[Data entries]

BEGIN

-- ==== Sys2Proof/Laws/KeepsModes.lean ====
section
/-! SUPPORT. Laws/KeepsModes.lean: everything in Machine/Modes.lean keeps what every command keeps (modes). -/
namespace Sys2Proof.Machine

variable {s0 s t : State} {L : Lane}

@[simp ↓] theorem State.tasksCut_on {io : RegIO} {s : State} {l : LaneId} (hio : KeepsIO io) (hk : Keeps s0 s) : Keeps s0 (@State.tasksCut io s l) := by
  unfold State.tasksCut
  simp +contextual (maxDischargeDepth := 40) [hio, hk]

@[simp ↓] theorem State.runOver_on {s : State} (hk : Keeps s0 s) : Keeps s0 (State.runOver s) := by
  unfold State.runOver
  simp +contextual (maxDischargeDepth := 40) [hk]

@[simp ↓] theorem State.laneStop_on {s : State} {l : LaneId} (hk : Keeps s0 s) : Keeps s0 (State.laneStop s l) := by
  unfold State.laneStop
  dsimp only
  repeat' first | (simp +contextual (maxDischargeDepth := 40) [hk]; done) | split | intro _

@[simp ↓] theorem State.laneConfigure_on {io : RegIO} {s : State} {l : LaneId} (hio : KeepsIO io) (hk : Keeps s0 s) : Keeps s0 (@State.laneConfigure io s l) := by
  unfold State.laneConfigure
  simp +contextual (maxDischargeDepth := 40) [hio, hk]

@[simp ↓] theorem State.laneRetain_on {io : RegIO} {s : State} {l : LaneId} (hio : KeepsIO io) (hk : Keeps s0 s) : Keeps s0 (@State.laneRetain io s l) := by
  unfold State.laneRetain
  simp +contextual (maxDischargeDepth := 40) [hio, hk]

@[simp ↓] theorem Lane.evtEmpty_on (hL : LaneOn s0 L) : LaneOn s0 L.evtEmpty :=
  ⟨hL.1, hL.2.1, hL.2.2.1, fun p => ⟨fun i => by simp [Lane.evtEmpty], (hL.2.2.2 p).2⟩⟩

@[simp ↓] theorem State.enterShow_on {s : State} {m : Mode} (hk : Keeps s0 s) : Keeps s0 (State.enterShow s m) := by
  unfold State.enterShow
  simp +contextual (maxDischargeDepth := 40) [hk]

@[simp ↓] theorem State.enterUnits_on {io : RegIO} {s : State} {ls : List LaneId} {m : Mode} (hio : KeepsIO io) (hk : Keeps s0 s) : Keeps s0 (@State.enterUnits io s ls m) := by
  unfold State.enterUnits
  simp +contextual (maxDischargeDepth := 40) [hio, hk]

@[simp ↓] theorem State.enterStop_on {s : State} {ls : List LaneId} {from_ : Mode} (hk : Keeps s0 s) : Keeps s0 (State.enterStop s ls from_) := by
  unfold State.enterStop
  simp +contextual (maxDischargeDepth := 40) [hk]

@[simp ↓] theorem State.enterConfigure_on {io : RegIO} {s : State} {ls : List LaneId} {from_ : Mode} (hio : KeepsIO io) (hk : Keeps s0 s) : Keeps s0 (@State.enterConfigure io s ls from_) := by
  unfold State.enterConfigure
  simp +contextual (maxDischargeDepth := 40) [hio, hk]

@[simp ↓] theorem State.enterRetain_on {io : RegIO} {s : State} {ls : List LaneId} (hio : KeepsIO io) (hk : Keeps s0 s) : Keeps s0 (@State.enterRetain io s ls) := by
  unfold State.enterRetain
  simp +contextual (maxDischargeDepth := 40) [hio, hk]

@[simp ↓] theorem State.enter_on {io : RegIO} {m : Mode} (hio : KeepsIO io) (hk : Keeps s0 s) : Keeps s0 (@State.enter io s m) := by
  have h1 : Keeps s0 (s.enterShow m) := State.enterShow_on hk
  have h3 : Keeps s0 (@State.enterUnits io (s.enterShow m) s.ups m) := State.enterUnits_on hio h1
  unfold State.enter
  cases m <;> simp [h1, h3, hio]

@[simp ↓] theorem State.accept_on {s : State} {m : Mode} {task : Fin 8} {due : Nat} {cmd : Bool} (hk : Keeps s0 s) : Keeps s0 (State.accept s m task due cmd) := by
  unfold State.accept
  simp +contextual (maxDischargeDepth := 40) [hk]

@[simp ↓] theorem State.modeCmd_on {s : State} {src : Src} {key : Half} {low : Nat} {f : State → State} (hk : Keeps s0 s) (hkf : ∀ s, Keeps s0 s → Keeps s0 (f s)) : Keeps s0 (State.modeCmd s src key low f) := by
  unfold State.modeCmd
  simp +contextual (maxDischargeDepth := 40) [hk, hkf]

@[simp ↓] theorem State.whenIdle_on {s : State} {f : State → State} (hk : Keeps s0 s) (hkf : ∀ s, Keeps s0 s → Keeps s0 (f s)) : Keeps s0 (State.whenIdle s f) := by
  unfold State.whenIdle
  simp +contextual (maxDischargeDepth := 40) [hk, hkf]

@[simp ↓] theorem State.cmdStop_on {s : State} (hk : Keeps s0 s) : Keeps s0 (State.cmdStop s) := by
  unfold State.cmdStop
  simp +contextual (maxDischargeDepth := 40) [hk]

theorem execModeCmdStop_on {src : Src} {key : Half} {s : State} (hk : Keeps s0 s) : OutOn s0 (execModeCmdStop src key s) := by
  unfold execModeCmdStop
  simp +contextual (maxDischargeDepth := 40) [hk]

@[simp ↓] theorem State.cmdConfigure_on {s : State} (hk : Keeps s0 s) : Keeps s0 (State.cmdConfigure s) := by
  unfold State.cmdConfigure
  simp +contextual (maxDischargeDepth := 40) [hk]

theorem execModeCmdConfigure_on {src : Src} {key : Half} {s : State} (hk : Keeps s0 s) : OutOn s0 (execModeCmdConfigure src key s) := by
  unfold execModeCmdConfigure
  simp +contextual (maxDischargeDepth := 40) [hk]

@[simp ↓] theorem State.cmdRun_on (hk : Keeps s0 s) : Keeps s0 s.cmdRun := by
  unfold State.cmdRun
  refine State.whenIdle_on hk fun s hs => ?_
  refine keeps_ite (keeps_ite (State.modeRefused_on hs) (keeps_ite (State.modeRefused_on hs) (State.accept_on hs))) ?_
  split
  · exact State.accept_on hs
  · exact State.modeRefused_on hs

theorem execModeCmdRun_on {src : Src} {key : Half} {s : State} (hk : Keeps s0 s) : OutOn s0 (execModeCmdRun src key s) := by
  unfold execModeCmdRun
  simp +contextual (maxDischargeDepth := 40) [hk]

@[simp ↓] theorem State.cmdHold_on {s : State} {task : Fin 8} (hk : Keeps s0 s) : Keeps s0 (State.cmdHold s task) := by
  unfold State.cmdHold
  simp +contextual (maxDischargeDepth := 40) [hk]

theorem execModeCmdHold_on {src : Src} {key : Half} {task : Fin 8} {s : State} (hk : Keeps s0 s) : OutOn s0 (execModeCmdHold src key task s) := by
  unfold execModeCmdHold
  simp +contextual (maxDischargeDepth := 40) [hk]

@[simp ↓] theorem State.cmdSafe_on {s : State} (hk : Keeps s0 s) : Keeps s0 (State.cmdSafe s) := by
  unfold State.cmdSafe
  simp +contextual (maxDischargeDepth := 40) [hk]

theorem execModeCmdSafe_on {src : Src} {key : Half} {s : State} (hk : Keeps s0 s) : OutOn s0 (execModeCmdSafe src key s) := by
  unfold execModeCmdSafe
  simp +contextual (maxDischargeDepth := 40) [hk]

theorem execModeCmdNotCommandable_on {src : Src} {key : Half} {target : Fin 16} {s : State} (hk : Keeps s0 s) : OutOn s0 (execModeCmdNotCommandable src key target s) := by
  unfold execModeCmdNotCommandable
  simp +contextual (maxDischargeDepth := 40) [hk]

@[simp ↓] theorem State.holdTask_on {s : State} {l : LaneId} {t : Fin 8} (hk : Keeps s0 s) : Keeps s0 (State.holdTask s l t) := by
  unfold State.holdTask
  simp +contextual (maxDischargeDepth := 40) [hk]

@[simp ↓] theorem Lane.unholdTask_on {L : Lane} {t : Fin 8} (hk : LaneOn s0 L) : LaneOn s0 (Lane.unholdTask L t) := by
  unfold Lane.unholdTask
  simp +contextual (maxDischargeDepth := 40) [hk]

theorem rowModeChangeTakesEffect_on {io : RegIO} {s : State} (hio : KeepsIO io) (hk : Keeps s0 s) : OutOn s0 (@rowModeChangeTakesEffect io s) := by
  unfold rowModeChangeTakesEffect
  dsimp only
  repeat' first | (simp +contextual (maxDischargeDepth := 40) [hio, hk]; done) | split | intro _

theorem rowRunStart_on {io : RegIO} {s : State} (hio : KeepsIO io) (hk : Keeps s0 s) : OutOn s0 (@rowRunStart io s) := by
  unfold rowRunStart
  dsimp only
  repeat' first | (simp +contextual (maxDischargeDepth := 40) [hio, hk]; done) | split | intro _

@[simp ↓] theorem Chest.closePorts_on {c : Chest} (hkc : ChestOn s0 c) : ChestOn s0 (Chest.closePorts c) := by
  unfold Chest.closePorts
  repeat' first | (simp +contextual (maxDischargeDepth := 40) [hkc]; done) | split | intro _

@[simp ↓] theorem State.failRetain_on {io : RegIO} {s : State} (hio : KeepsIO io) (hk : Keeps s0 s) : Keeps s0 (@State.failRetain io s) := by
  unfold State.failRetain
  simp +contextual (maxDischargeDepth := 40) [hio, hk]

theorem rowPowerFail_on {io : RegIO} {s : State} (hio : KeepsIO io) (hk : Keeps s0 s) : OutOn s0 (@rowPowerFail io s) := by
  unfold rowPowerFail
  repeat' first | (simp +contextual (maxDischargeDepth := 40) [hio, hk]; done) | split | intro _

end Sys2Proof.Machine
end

END
BEGIN

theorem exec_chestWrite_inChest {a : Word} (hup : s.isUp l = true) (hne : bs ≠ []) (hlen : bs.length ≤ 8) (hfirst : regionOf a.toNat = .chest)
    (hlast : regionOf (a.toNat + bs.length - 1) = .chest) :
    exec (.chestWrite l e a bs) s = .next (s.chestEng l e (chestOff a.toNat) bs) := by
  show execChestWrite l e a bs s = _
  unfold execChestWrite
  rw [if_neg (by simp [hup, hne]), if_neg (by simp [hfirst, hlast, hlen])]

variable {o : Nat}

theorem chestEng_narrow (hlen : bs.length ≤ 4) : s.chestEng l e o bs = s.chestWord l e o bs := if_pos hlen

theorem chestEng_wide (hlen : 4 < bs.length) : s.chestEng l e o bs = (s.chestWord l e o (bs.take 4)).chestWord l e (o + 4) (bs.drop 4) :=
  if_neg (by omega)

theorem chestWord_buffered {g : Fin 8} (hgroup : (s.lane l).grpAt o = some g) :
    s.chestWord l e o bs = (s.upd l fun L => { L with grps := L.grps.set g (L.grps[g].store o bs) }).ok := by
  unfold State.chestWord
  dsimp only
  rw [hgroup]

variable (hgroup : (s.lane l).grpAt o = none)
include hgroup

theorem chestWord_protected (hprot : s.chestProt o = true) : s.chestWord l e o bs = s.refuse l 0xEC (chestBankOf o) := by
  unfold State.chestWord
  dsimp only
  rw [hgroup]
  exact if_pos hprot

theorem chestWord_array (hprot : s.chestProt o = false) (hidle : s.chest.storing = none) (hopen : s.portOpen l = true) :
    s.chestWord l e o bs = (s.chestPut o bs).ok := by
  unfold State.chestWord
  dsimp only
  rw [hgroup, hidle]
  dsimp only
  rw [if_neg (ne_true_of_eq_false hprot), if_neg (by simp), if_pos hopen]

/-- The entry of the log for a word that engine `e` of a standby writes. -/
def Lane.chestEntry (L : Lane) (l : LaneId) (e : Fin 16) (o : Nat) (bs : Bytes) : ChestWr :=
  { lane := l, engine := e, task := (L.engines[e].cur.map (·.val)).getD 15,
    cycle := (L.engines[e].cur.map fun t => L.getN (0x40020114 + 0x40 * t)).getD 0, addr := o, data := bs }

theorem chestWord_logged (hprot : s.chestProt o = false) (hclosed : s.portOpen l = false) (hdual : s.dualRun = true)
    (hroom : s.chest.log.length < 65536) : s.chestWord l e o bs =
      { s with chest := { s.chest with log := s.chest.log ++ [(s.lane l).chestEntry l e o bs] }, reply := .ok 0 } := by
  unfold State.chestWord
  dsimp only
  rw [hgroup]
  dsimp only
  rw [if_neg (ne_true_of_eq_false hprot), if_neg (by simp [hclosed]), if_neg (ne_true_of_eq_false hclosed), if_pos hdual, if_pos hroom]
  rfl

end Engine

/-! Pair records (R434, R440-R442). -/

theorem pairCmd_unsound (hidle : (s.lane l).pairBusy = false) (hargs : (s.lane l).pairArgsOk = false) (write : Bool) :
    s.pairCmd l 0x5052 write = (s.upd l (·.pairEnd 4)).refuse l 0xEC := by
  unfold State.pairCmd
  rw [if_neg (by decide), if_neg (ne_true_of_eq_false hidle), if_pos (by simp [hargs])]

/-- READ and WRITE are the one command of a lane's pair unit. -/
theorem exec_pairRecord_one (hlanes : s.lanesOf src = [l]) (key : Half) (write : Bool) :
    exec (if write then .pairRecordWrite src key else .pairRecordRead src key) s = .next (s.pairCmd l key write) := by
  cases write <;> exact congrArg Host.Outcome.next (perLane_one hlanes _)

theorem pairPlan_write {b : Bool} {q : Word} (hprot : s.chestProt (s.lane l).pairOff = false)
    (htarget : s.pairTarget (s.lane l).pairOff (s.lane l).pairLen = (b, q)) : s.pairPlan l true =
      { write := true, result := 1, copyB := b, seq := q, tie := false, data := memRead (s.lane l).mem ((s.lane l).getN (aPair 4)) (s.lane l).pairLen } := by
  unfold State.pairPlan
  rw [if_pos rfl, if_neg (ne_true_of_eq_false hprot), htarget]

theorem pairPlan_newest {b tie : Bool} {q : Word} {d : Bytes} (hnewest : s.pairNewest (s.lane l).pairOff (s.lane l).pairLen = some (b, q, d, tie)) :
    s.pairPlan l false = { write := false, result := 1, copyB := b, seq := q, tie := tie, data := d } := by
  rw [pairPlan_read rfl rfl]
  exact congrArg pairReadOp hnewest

END

→ **HOW TO COMPLETE THIS TASK**: Check each line of the entries for the word "copyB", then state the count alone.

→ **FINISHED TASK**: 2